We address your questions in order:

  • This is a great observation. During our work, we were trying to theorize what this first singular vector semantically means and as you point out one comparison against this vector should be enough to tell us the quality of the candidate. We think it’s interesting to compare this vector against the reference aggregation embedding (Vamvas and Sennrich 2024) proposed in their work. One key advantage of their approach is the linear-time complexity, but they require the utility metric to produce an intermediate sentence embedding. On the other hand, our approach is slower and requires that the MBR matrices have a low-rank structure. Exploring how these two methods overlap is definitely an interesting direction for future research. We will include this insight in the discussion section of the paper and we will emphasize the low-rank condition in the limitation section.
  • Correct, there are two ranks. The true rank r of the matrix and the rank r’ which is a hyperparameter specific to ALS. We’ve run a hyperparamter sweep and we found that using r=5 worked best to minimize the training loss. We do not see any reason that this method requires candidates and references to be the same. Looking at the singular values structure we see that both settings exhibit similar behaviors [fig .3]. We promise to run more experiments to validate this setting and report in the final paper.
  • Regarding the time complexity, the paper states O(millions) and O(hundreds) matrix multiplications but floating point operations is more accurate. We will update the paper. The O(millions) is used as an abbreviation for 10^6 order of magnitude, this is an abuse of the big O notation and we will update the paper accordingly too. We did not compute or report actual wall clock time because the experiments are run on a mixture of hardware and configurations (different TPUs, different CPUs) and the walltime will heavily depend on this. However, measuring the number of MBR computations as shown in our paper is in our opinion a fairer and more straightforward measure.
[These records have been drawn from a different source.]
/-- The expander on a whole well-formed stream (R84, R144). -/
theorem unrleCore_stream {s : State} (hc : cmdReady s) (ho : addrOK s.args.cmdAddr s.args.cmdLen = true) {flag : Bool}
    {runs : List Nat} (hd : dataReady s (copiedLength flag runs)) (hpos : ∀ r ∈ runs, 0 < r) (h0 : 0 < runs.sum)
    (ht : runs.sum < 0xFFFFFFFF) (hcap : runs.sum ≤ s.platform.unrleCap)
    (hdata : copiedLength flag runs ≤ s.args.dataLen.toNat)
    (ha : s.commandBits (commandStream flag runs.sum runs)) :
    unrleCore s = .ok () (keepScratch (expansion s.dataByte flag 0 runs) (afterRuns s flag runs.sum runs)) := by
  obtain ⟨fuel, _, _, _, h⟩ := unrleCore_runs (m := []) hc ho hd hpos h0 (Nat.le_refl _) ht hcap hdata
    (by rwa [List.append_nil])
  rw [h]
  cases fuel <;> simp [unrleRuns]

/-- The loop on a run that overshoots the total or passes the data that remains (R143). -/
theorem unrleRuns_bad {fuel total off r : Nat} {copy : Bool} {buf : List Byte} {m : List Bool} {s : State}
    (hf : total - off ≤ fuel) (hoff : off < total) (hr : cursorReady s) (hx : s.cur.exh = false) (hr0 : 0 < r)
    (hrm : r < 0xFFFFFFFF)
    (hbad : total < off + r ∨ copy = true ∧ s.args.dataLen.toNat < s.dataPos.toNat + r)
    (ha : s.bitsAhead (gammaCode r ++ m)) :
    unrleRuns fuel copy total off buf s = .fail .corruptStream (movedOn s (gammaCode r).length) := by
  obtain ⟨n, rfl⟩ : ∃ n, fuel = n + 1 := ⟨fuel - 1, by omega⟩
  rw [unrleRuns, if_pos hoff, (getGamma_code hr hx (by omega) (by omega) ha).1, andThen_ok,
    if_neg (run_ne_invalid hrm), ofNat_toNat_of_lt (by omega)]
  by_cases h : total - off < r
  · rw [if_pos h]
  · obtain ⟨hc, h'⟩ := hbad.resolve_left (by omega)
    rw [if_neg h, if_pos hc, movedOn_args, movedOn_dataPos, if_pos (by omega)]

/-- The loop on a run whose code is INVALID (R140, R143). -/
theorem unrleRuns_invalid {fuel total off : Nat} {copy : Bool} {buf : List Byte} {s t : State}
    (hf : total - off ≤ fuel) (hoff : off < total) (hg : getGamma s = .ok Config.gammaInvalid t) :
    unrleRuns fuel copy total off buf s = .fail .corruptStream t := by
  obtain ⟨n, rfl⟩ : ∃ n, fuel = n + 1 := ⟨fuel - 1, by omega⟩
  rw [unrleRuns, if_pos hoff, hg, andThen_ok, if_pos rfl]

/-- The loop on a copy run that reaches a data byte outside HOST_MEMORY (R61). -/
theorem unrleRuns_unbacked {fuel total off r : Nat} {buf : List Byte} {m : List Bool} {s : State}
    (hf : total - off ≤ fuel) (hr : cursorReady s) (hx : s.cur.exh = false) (hr0 : 0 < r) (hrm : off + r ≤ total)
    (ht : total < 0xFFFFFFFF) (hdata : s.dataPos.toNat + r ≤ s.args.dataLen.toNat)
    (hb : ∃ i < r, backs s.platform (addrAt s.args.dataAddr (s.dataPos.toNat + i)).toNat = false)
    (ha : s.bitsAhead (gammaCode r ++ m)) :
    unrleRuns fuel true total off buf s = .stop .engineOutsideHostMemory := by
  obtain ⟨n, rfl⟩ : ∃ n, fuel = n + 1 := ⟨fuel - 1, by omega⟩
  rw [unrleRuns, if_pos (by omega), (getGamma_code hr hx (by omega) (by omega) ha).1, andThen_ok,
    if_neg (run_ne_invalid (by omega)), ofNat_toNat_of_lt (by omega), if_neg (by omega), if_pos rfl, movedOn_args,
    movedOn_dataPos, if_neg (by omega), readBytes_unbacked (s := movedOn s (gammaCode r).length) hb]
  rfl

/-! ### INVALID codes -/

theorem commandBits_left {s : State} {l m : List Bool} (h : s.commandBits (l ++ m)) : s.commandBits l := by
  obtain ⟨hlen, hb⟩ := h
  rw [List.length_append] at hlen
  refine ⟨by omega, fun i hi => ?_⟩
  rw [← hb i (by rw [List.length_append]; omega), List.getElem_append_left hi]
Thank you again for your review and thanks for catching all typos. We will make the adjustments accordingly in the paper.

评论

Thank you very much for the clarification.

My position is unchanged. The paper brings an interesting new idea to the field of MBR decoding. Yet, it is not compared against the recent algorithms which makes it unclear if it is on par with the existing work in benchmarks. I think the comparison should not be future work and this is the paper that should conduct the comparison if it is to be claimed as a state-of-the-art method.

作者回复

Thank you all for the reviews. We attach a pdf that includes more results and details that were requested. The plots in the pdf are referenced in the individual replies with [fig #number] format.

最终决定

This paper proposes a method to improve the efficiency of MBR decoding by reducing the number of metric computations. They show that the utility matrices for MBR decoding are indeed low-rank, and they score only a subset of the candidate-pseudo-reference pairs and use the ALS algorithm to estimate the missing values to approximate the full MBR matrix. Experiments on WMT dataset show that this method achieves a good speedup over vanilla MBR and does not compromise translation quality.

Some reviewers raised concerns regarding to the comparison with the recent algorithms on efficient MBR decoding, such as Confidence-based pruning, Linear time MBR, Centroid-based MBR, QE-reranking and the naive beam search, to make it more clear if this work is on par with the existing work. The authors provided some clarifications and limitations in their rebuttal with some extra results. Finally, all reviewers feel positive to the work. My comment is that this work brings an interesting new idea and makes a good contribution to the field of MBR decoding, with minor issues that can be solved in the revision. Therefore, I recommend an "acceptance".